January 07, 2020 | By CHRIS KIESER

Randy and Kimberley Pavlock built their small family home along the Lake Michigan shoreline in Porter, Indiana, with their own hands. The Pavlocks have owned the property for five generations, and love being “beach people.” Their home and private beach on Lake Michigan are the center of their family life, as they often hold fish fries for their family and neighborhood on the beach. Like many families, the Pavlocks especially enjoy watching their grandchildren fall in love with the shore just as they did.

Nobody questioned the Pavlocks’ ownership of the beach for all those years. But on Feb. 14, 2018, the Indiana Supreme Court declared in a sweeping decision that the Pavlocks and other lakefront owners — lakefront owners like the Pavlocks, who were not even parties to that decision — had never actually owned the beach. The court in Gunderson v. State of Indiana held that the state retained exclusive title to the shoreline of Lake Michigan up to a nebulous point known as the “ordinary high-water mark,” instead of to the water’s edge, as the local, state and federal governments had previously recognized. With the stroke of a pen, the court re-wrote the history of Indiana’s Lake Michigan shoreline and extinguished all private property rights to the beach, even the rights of the Pavlocks, who had not even participated in that case. Nevertheless, the court took their property for the state without paying any compensation to them for it.

The Pavlocks were greatly troubled by the decision. Like many beachfront owners, they consider themselves to be stewards of the beach, frequently picking up trash and debris in order to keep their beachfront tidy. What is more, they agreed with the federal government nearly 40 years ago, when the government created what is now called the Indiana Dunes National Park, to grant the public an easement to walk across their private beach. They have never interfered with these walking rights, but instead object to beachgoers camping on their private property for picnics, bonfires, and games. Since it is not their beach, these people have no incentive to take care of it — unlike the Pavlocks.

The Gunderson decision was not just wrong — it was unconstitutional. The Fifth Amendment to the U.S. Constitution forbids the taking of private property without just compensation. Court decisions take private property when they simply declare that private property is now public. In this case, Gunderson ignored established Indiana law recognizing that private owners can own to the “low water mark” on navigable non-tidal waters, subject to the public’s right to use the water for commerce, fishing and navigation. It also ignored that before 2018, the state, the federal government, local governments and property owners along the shoreline all understood that the beach could be privately held.

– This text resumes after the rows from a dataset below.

/-- Whether a range of host memory lies inside the window of CTRL_RING. -/
def State.inCtrlWindow (s : State) (addr len : Nat) : Bool :=
  s.host.ctrl.wbase.toNat ≤ addr && addr + len - 1 ≤ s.host.ctrl.wlimit.toNat

/-- The octets of the body that a device command defines: (offset, size) pairs. -/
def bodyFields (cls : Nat) : List (Nat × Nat) :=
  match cls with
  | 1 | 4 => [(8, 2), (16, 28), (48, 16)]
  | 2 | 5 => [(8, 2)]
  | 3 => [(8, 2), (16, 1)]
  | 6 => [(8, 2), (34, 4)]
  | 7 => [(8, 2), (38, 2), (40, 4)]
  | 8 | 9 => [(8, 1)]
  | 16 | 26 | 30 | 32 | 40 | 43 | 44 | 49 | 50 | 52 | 53 => [(8, 8)]
  | 24 => [(8, 12), (24, 8)]
  | 25 => [(8, 9)]
  | 27 => [(16, 16)]
  | 28 => [(8, 2), (16, 16)]
  | 29 => [(8, 1), (16, 16)]
  | 33 => [(8, 4)]
  | 35 => [(8, 7), (16, 12)]
  | 36 => [(8, 9), (24, 8)]
  | 42 => [(8, 12), (24, 8)]
  | 48 => [(8, 1)]
  | _ => []

/-- Whether a value lies outside a range. -/
def outside (n lo hi : Nat) : Bool := n < lo || hi < n

/-- The values of a ring context that are out of range, with their offsets in the descriptor (03 R116). -/
def badContext (d : Octets) : List (Nat × Bool) :=
  [(16, fieldAt d 16 8 % 4096 != 0), (24, fieldAt d 24 8 % 4096 != 0), (32, outside (fieldAt d 32 1) 4 16),
   (33, outside (fieldAt d 33 1) 4 16), (34, fieldAt d 34 1 > 7), (36, outside (fieldAt d 36 2) 1 4096),
   (38, outside (fieldAt d 38 2) 1 2047), (40, outside (fieldAt d 40 2) 1 4096), (42, fieldAt d 42 2 == 0),
   (56, fieldAt d 56 8 < fieldAt d 48 8)]

/-- A sealed segment of a source in the hot journal. -/
def State.sealedSegment (s : State) (src span : Nat) : Option Segment :=
  s.scribe.segments.find? (fun g => g.header.isSome && g.span == span &&
    (if src = s.chain.cfg.device then g.own else (!g.own && g.source == src)))

/-- What LEAF_PROOF writes (14 R597): the header of an own sealed span, the leaf's data, its inclusion path. -/
def State.leafProof (s : State) (span leaf : Nat) : Option Octets :=
  (s.sealedSegment s.chain.cfg.device span).bind (fun g =>
    let leaves := g.leaves.map (fun (_, x) => x.getD [])
    (leaves[leaf]?).map (fun x => (g.header.getD []) ++ x ++ (merklePath 17 leaf (leaves.map leafHash)).flatten))

/-- The values of a device command's body that are out of range (03 R115, R116; 14 R597; 15 R623; 16 R657; 17 R695; 18 R699). -/
def State.badBody (s : State) (cls : Nat) (d : Octets) : List (Nat × Bool) :=
  let ring := (8, outside (fieldAt d 8 2) 1 4095)
  let win := fun off len => (off, !s.inCtrlWindow (fieldAt d off 8) len)
  match cls with
  | 1 | 4 => ring :: badContext d
  | 2 | 5 => [ring]
  | 3 => [ring, (16, fieldAt d 16 1 > 1)]
  | 6 => [ring, (34, fieldAt d 34 1 > 7), (36, outside (fieldAt d 36 2) 1 4096)]
  | 7 => [ring, (38, outside (fieldAt d 38 2) 1 2047), (40, outside (fieldAt d 40 2) 1 4096), (42, fieldAt d 42 2 == 0)]
  | 16 | 30 => [win 8 256]
  | 24 => [win 8 (fieldAt d 16 4), (16, outside (fieldAt d 16 4) 1 16384), win 24 128]
  | 25 => [win 8 1, (16, outside (fieldAt d 16 1) 1 16)]
  | 26 => [win 8 128]
  | 28 => [(8, fieldAt d 8 2 < 64)]
  | 29 => [(8, outside (fieldAt d 8 1) 1 2)]
  | 32 => [win 8 320]
  | 33 =>
    let w := (slice d 8 3).map BitVec.toNat
    let listed := w.filter (fun x => x != 0)
    [(8, w.getD 0 0 == 255), (9, w.getD 1 0 == 255), (10, w.getD 2 0 == 255), (11, fieldAt d 11 1 > listed.length)]
  | 35 => [(14, outside (fieldAt d 14 1) 1 254), win 16 (fieldAt d 24 4)]
  | 36 => [win 24 (match s.leafProof (fieldAt d 8 6) (fieldAt d 14 3) with | some o => o.length | none => 1)]
  | 40 | 53 => [win 8 64]
  | 42 => [(16, outside (fieldAt d 16 4) 1 4096), win 24 (fieldAt d 16 4 * 4096)]
  | 44 => [win 8 32]
  | 48 => [(8, fieldAt d 8 1 > 3)]
  | 49 | 52 => [win 8 192]
  | 50 => [win 8 448]
  | _ => []

/-- The classes R113 assigns. -/
def assigned (cls : Nat) : Bool :=
  cls ≤ 9 || cls == 16 || (24 ≤ cls && cls ≤ 30) || (32 ≤ cls && cls ≤ 36) || (40 ≤ cls && cls ≤ 45) || (48 ≤ cls && cls ≤ 53)

/-- The lowest of the offsets at which a list of checks fails. -/
def firstBad (l : List (Nat × Bool)) : Option Nat :=
  ((l.filter Prod.snd).map Prod.fst).foldl (fun b o => match b with
    | none => some o
    | some p => some (min p o)) none

/-- The byte offset of the first offending field (03 R96, R104, R114): reserved octets and values out of range. -/
def State.badField (s : State) (d : Octets) : Option Nat :=
  let cls := descClass d
  let head : List (Nat × Bool) := [(0, fieldAt d 0 2 / 1024 != 0), (2, fieldAt d 2 1 > 1), (3, fieldAt d 3 1 != 0)]
  let rest : List (Nat × Bool) :=
    if cls ≥ 64 then [(16, fieldAt d 16 4 > 16777216), (20, fieldAt d 20 4 > 16777216)]
    else if assigned cls then
      let inBody := fun i => (bodyFields cls).any (fun (o, n) => o ≤ i && i < o + n)
      ((List.range 56).map (fun j => (8 + j, !inBody (8 + j) && d.getD (8 + j) 0 != 0))) ++ s.badBody cls d
    else []
  firstBad (head ++ rest)

/-! ### Certificates (02 R48 to R51) -/

/-- The fields of a certificate. -/
def certOf (o : Octets) : Cert where
  cls := fieldAt o 2 2 % 1024
  serial := fieldAt o 4 4
  ctrl := fieldAt o 8 1 % 2 == 1
  data := fieldAt o 8 1 / 2 % 2 == 1
  bankPri := fieldAt o 9 1 % 8
  coreCyc := fieldAt o 12 4
  waitCyc := fieldAt o 16 4
  vecCyc := fieldAt o 20 4
  scrRec := fieldAt o 24 4
  movBytes := fieldAt o 32 8
  notBefore := fieldAt o 40 6
  notAfter := fieldAt o 48 6
  imageDigest := slice o 56 48

/-- Whether a reserved field is nonzero or a value reserved (02 R48, R49 DETAIL 2). -/
def certBad (o : Octets) : Bool :=
  fieldAt o 0 2 != 1 || fieldAt o 2 2 ≥ 1024 || fieldAt o 4 4 == 0 || fieldAt o 8 1 ≥ 4 || fieldAt o 9 1 ≥ 8
    || !zeroAt o 10 2 || outside (fieldAt o 12 4) 1 17500000 || fieldAt o 16 4 > 17500000 || fieldAt o 20 4 > 17500000
    || fieldAt o 24 4 > 40000 || !zeroAt o 28 4 || fieldAt o 32 8 > 280000000 || !zeroAt o 46 2 || !zeroAt o 54 2
    || !zeroAt o 120 40

/-- The bound of R56 for the jobs of a core: V_adm and M_adm are `v` and `m`. -/
def coreBound (v m : Nat) (jobs : List Cert) : Nat :=
  let e := jobs.map (fun c => c.waitCyc + (if c.vecCyc > 0 then v else 0) + (if c.movBytes > 0 then m else 0))
  (jobs.map (fun c => c.coreCyc + 96)).sum + cdiv e.sum 15 + e.foldl max 0

/-- The data capacity of a core under settings (02 R52 table). -/
def AdmCfg.coreCap (a : AdmCfg) (k : Nat) : Nat := k * 437500 - a.coreRsv
def AdmCfg.movData (a : AdmCfg) : Nat := a.movCap - a.r0Mov
/-- The mover bytes reserved to ring 0: never more than MOV_CAP, which includes ring 0 (02 R52). -/
def AdmCfg.movReserve (a : AdmCfg) : Nat := min a.r0Mov a.movCap
def AdmCfg.scrData (a : AdmCfg) (k : Nat) : Nat := k * 1000 - 8 - a.r0Scr

/-- Whether one job fits an empty span (02 R49); a class for ring 0 only has the ring 0 reserves added. -/
def certFits (a : AdmCfg) (k : Nat) (c : Cert) : Bool :=
  let r0 := c.ctrl && !c.data
  c.vecCyc ≤ a.vecCap && c.movBytes ≤ a.movData + (if r0 then a.movReserve else 0)
    && c.scrRec ≤ a.scrData k + (if r0 then a.r0Scr else 0)
    && coreBound c.vecCyc (cdiv c.movBytes 16) [c] ≤ a.coreCap k + (if r0 then a.r0Core else 0)

/-- Whether a certificate is unfit in the present span (02 R51). -/
def State.unfit (s : State) (c : Cert) : Bool :=
  s.t.span < c.notBefore || c.notAfter < s.t.span || c.imageDigest != s.activeSlot.digest || !certFits s.adm.cfg s.t.k c

/-! ### Capacities (02 R52 to R57) -/

/-- What ring 0 has taken from the data capacities beyond its reserve, and what is left to a ring (02 R54). -/
def leftFor (ring0 : Bool) (data reserve used r0Used : Nat) : Nat :=
  let pool := data - ((used - r0Used) + (r0Used - reserve))
  if ring0 then pool + (reserve - r0Used) else pool

def State.movLeft (s : State) (ring0 : Bool) : Nat := leftFor ring0 s.adm.cfg.movData s.adm.cfg.movReserve s.adm.movAdm s.adm.r0Mov
/-- The records left: those bank 0 has appended in this span are no longer there to promise (14 R545, R548; log entry 103). -/
def State.scrLeft (s : State) (ring0 : Bool) : Nat :=
  leftFor ring0 (s.adm.cfg.scrData s.t.k - s.scribe.bank0) s.adm.cfg.r0Scr s.adm.scrAdm s.adm.r0Scr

Indeed, the Pavlocks and other property owners hold deeds indicating that they own beach below the ordinary high-water mark. They have been paying taxes on it for decades. And the history of land acquisition that created the Indiana Dunes National Park — the park that basically surrounds the Pavlocks’ lakefront home — belies any contention that Indiana has always held exclusive control of the Lake Michigan shoreline. Much of the significant effort to purchase beaches and easements for this national park would have been unnecessary had the state already owned the dry sand below the high water mark.

What happened was simple: the Gunderson court transformed private beach into public beach. This result is both unconstitutional and nonsensical. The state, whether it be the legislature, an administrative agency, or a court, cannot take private property without just compensation. If Indiana wants to make the entire Lake Michigan beachfront public, it can pay private property owners just compensation for the beach. But the state cannot accomplish this by judicial fiat. Property rights for all Hoosiers rest on feeble ground if the Indiana Supreme Court can declare what was private property one day public the next.

Chris Kieser is an attorney and Paige Gilliard is a Constitutional Law Fellow with the Pacific Legal Foundation, which defends the right to use one’s private property free from burdensome regulation.